Cuttin-Edge, On-the-Spot Reporting

Have You Seen?


There are watershed moments that can mark a shift in a company's direction. Certainly, when Tidal Audio of Germany introduced their Sunray loudspeaker back in 2003, that product informed Tidal's offerings for almost a decade. But time and technology march on, and yesterday's flagship is, well, yesterday's news. The brand-new Tidal Agoria might just signal the next watershed moment in Tidal's relatively short history of competing in the Age of the Superspeaker.

Jörn Janczak with the Agoria

The release of the 450-pound, three-way floorstanding Agoria (68,000€ per pair) represents a number of evolutionary advancements in Tidal's loudspeaker technology. Jörn Janczak, chief everything at Tidal, was quite excited about its development. He shared a number of observations with me, and I could clearly sense his enthusiasm for the capabilities of this speaker: "When you see this more-than-200kg beauty, all its little details, these super-expensive drivers and so on, I hope you will see this is a very serious statement from us when it comes to superspeakers."

Tidal Agoria

I was more than curious, so I asked a few questions of Janczak in the days leading up to High End. I set out to learn as much as possible about the Agoria -- the technology contained within and the thought process behind it. Janczak started with a nice summation of the design: "The drivers, configuration, and cabinet are designed to reproduce a signal that is clean, fast, and most accurate. We downsized the symmetrical four-bass-driver configuration of the Sunray -- a technology we have been using for ten years -- to a unique concept of 2 x 11" woofers and 3 x 11" passive radiators: two side-firing ones and one extremely low-tuned back-firing one. With this configuration the room modes are excited in a very even way, without the typical first hard reflection from the ground. Also, we use newly designed midwoofers and tweeters -- you will find them only in the Tidal Agoria. All these drivers are housed in a stiff and yet resonance-absorbing cabinet made out of Tiralit. The Agoria also has our flexible Varioterminal technology of the Sunray and therefore allows a lot of flexibility for all different kinds of rooms and/or tastes, and offers altogether eight different adjustments to play with, plus an all-active amplification option with our Tidal amplifiers and LPX technology. It also uses the latest version of our Unopulse crossover design, where we do combine a step response with the most minimal direction changes and a mostly flat frequency response. All in all, the Agoria is a logical next-step evolution of what we have accomplished with our speakers over the last decade."

Agoria feet

It seems almost every serious loudspeaker manufacturer involved in the extremely competitive world of superspeakers has moved away from cabinets constructed of MDF -- the ubiquitous medium-density fiberboard -- and into something more exotic and, hopefully, better performing. Tidal has introduced what they refer to as Tiralit material in the Agoria, and I asked Janczak to tell us about it. "Tiralit is a seven-layer compound made out of organic and polymeric materials, which we compress with many tons to make very heavy boards," he said. "We did a lot of research with tactile transducers and test cabinets to check resonance control, rigidity, and energy-storage effects -- simply to give all our drivers a proper housing so that only the diaphragm moves backwards and forwards without any overlay effect. We are working to bring Tiralit, sooner or later, to all Tidal speaker models."

Tidal listening room

The highest-value-for-money speaker in the Tidal line has oft been said to be the Contriva Diacera. I asked Janczak to tell me how the Agoria betters it, to which he replied: "If better means even closer to the signal than the Contriva Diacera, then, yes, it is [better]. It plays deeper, has more dynamic headroom and higher resolution; it simply changes the signal even less than a Contriva Diacera. But these two models do not compete with each other since the sheer size (40cm-plus height) and weight (almost twice as much) is in a whole different class. Therefore, it can sonically cover way bigger rooms than the Contriva Diacera."
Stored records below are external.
/-- A load from a register (R11, R13): pop registers, the holding copies of pairs, and UPD_STAT, whose PROGRESS is open. A
requester's copy of a high word serves every later read of it until its next low-word read (DEDUCED, assumption 103). -/
def State.regLoad (s : State) (a : Acc) (addr : Nat) : State :=
  if !s.blockAdmits a false addr then s.refuseAcc a 1 addr
  else if !s.powered addr then s.replyData 0
  else if addr = R.IRQ_CLAIM_POP then s.irqClaim a
  else match atIdx addr (R.CAN_RXEVT_POP 0) 0x4000 16, atIdx addr (R.CAN_TXEVT_POP 0) 0x4000 16 with
    | some c, _ => canRxevtPop s.now a c s
    | _, some c => canTxevtPop s.now a c s
    | none, none =>
      if addr = R.UPD_STAT then (let u := s.updStat; u.2.replyData u.1.toNat)
      else if isLow addr then
        { s.replyData (s.regValue a addr) with hold := s.hold.set (holdKey a addr) (BitVec.ofNat 32 (s.regValue a (addr + 4))) }
      else if isLow (addr - 4) && s.hold.keys.contains (holdKey a (addr - 4)) then s.replyData (s.hold.get 0 (holdKey a (addr - 4))).toNat
      else s.replyData (s.regValue a addr)

/-! ## Writing registers -/

/-- The block of a register is stopped in the sense of R15: its LOCKED fields may be written. -/
def State.regStopped (s : State) (addr : Nat) : Bool :=
  match windowOf addr, ringOf addr, canOf addr, linOf addr with
  | some w, _, _, _ => !s.rdb (F.MBX_CTL_ENABLE w)
  | _, some r, _, _ => !s.rdb (F.SWC_RING_CTL_ENABLE r)
  | _, _, some c, _ => s.rd (F.CAN_CTL_MODE c) == 0
  | _, _, _, some c => s.linStopped c
  | none, none, none, none =>
    if 0x10810000 ≤ addr ∧ addr < 0x10830000 then s.stopped (s.topOf (16 * ((addr - 0x10810000) / 0x1000) + ((addr - 0x10810000) % 0x1000 - 0x100) / 0x20))
    else if R.PFB_GANG_DEF 0 ≤ addr ∧ addr < R.PFB_GANG_DEF 64 then s.stopped (s.topOf (xGang ((addr - R.PFB_GANG_DEF 0) / 0x40)))
    else if R.PFB_BRG_CFG0 0 ≤ addr ∧ addr < R.PFB_BRG_CFG0 32 then s.stopped (xBrg ((addr - R.PFB_BRG_CFG0 0) / 0x20))
    else if 0x10900000 ≤ addr ∧ addr ≤ 0x109FFFFF then s.eng == 0
    else match portOf addr with
      | some p => s.portStopped p
      | none => match atIdx addr (R.TSN_PRE_CFG 0) 0x10 16 with
        | some p => s.portStopped p
        | none => if addr = R.HDG_CFG then !s.rdb F.HDG_STAT_UP_LINK && !s.rdb F.HDG_STAT_DN_LINK else !s.rdb F.BOOT_CTL_BOOT_LOCK

/-- A write to a register with no rule of its own, by access types and classes (R12, R14, R15, R450): LIVE fields at once,
STAGED fields to their shadow, LOCKED fields while the block is stopped, RWL fields until BOOT_LOCK. -/
def State.plainWrite (s : State) (a : Acc) (addr v : Nat) : State :=
  match regRow addr with
  | none => s
  | some r =>
    let closed := s.rdb F.BOOT_CTL_BOOT_LOCK
    let s := if closed && r.rwl != 0 && !a.dev then s.refuseAcc a 2 addr else s
    let off : Nat := (if closed then r.rwl else 0) ||| r.staged ||| (if s.regStopped addr then 0 else r.locked ^^^ (r.locked &&& r.rwl))
    let m : Word := BitVec.ofNat 32 r.rw &&& ~~~ (BitVec.ofNat 32 off)
    let w := (s.word addr).merge (BitVec.ofNat 32 v &&& ~~~ (hardZero addr)) m
    let s := s.setWord addr (w &&& ~~~ (BitVec.ofNat 32 v &&& BitVec.ofNat 32 r.w1c))
    foldS (r.flds.filter (fun f => bitsOf (r.staged &&& r.rw) f.1 f.2 != 0)) (fun f s => s.stage ⟨addr, f.1, f.2⟩ (bitsOf v f.1 f.2)) s

/-- Rings of other windows overlap a range (R50, R52): those of the windows whose ENABLE is set (DESIGN CHOICE, assumption 114). -/
def State.ringOverlaps (s : State) (w base : Nat) : Bool :=
  (List.range 17).any (fun u => u != w && s.rdb (F.MBX_CTL_ENABLE u) &&
    (decide (base < s.reqBase u + 4096 ∧ s.reqBase u < base + 4096) || decide (base < s.rspBase u + 4096 ∧ s.rspBase u < base + 4096)))

/-- The checks of R52 for both rings of a window. -/
def State.ringsPass (s : State) (w : Nat) : Bool :=
  let ok (b : Nat) : Bool := s.ringRange w b 4096 && s.admitsAll w .load b 4096 && s.admitsAll w .store b 4096 && !s.ringOverlaps w b
  ok (s.reqBase w) && ok (s.rspBase w) && (decide (s.reqBase w + 4096 ≤ s.rspBase w) || decide (s.rspBase w + 4096 ≤ s.reqBase w))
Janczak's last statement convinced me that the Agoria represents an exciting next step for Tidal, and perhaps will lead them to even greater accomplishments -- impressive stuff from this relatively young audio company. "One can easily recognize this speaker as a Tidal speaker, but it also gives a hint of what one can expect from us in the coming years," he said. All audiophile eyes -- and ears -- should be fixed on Tidal.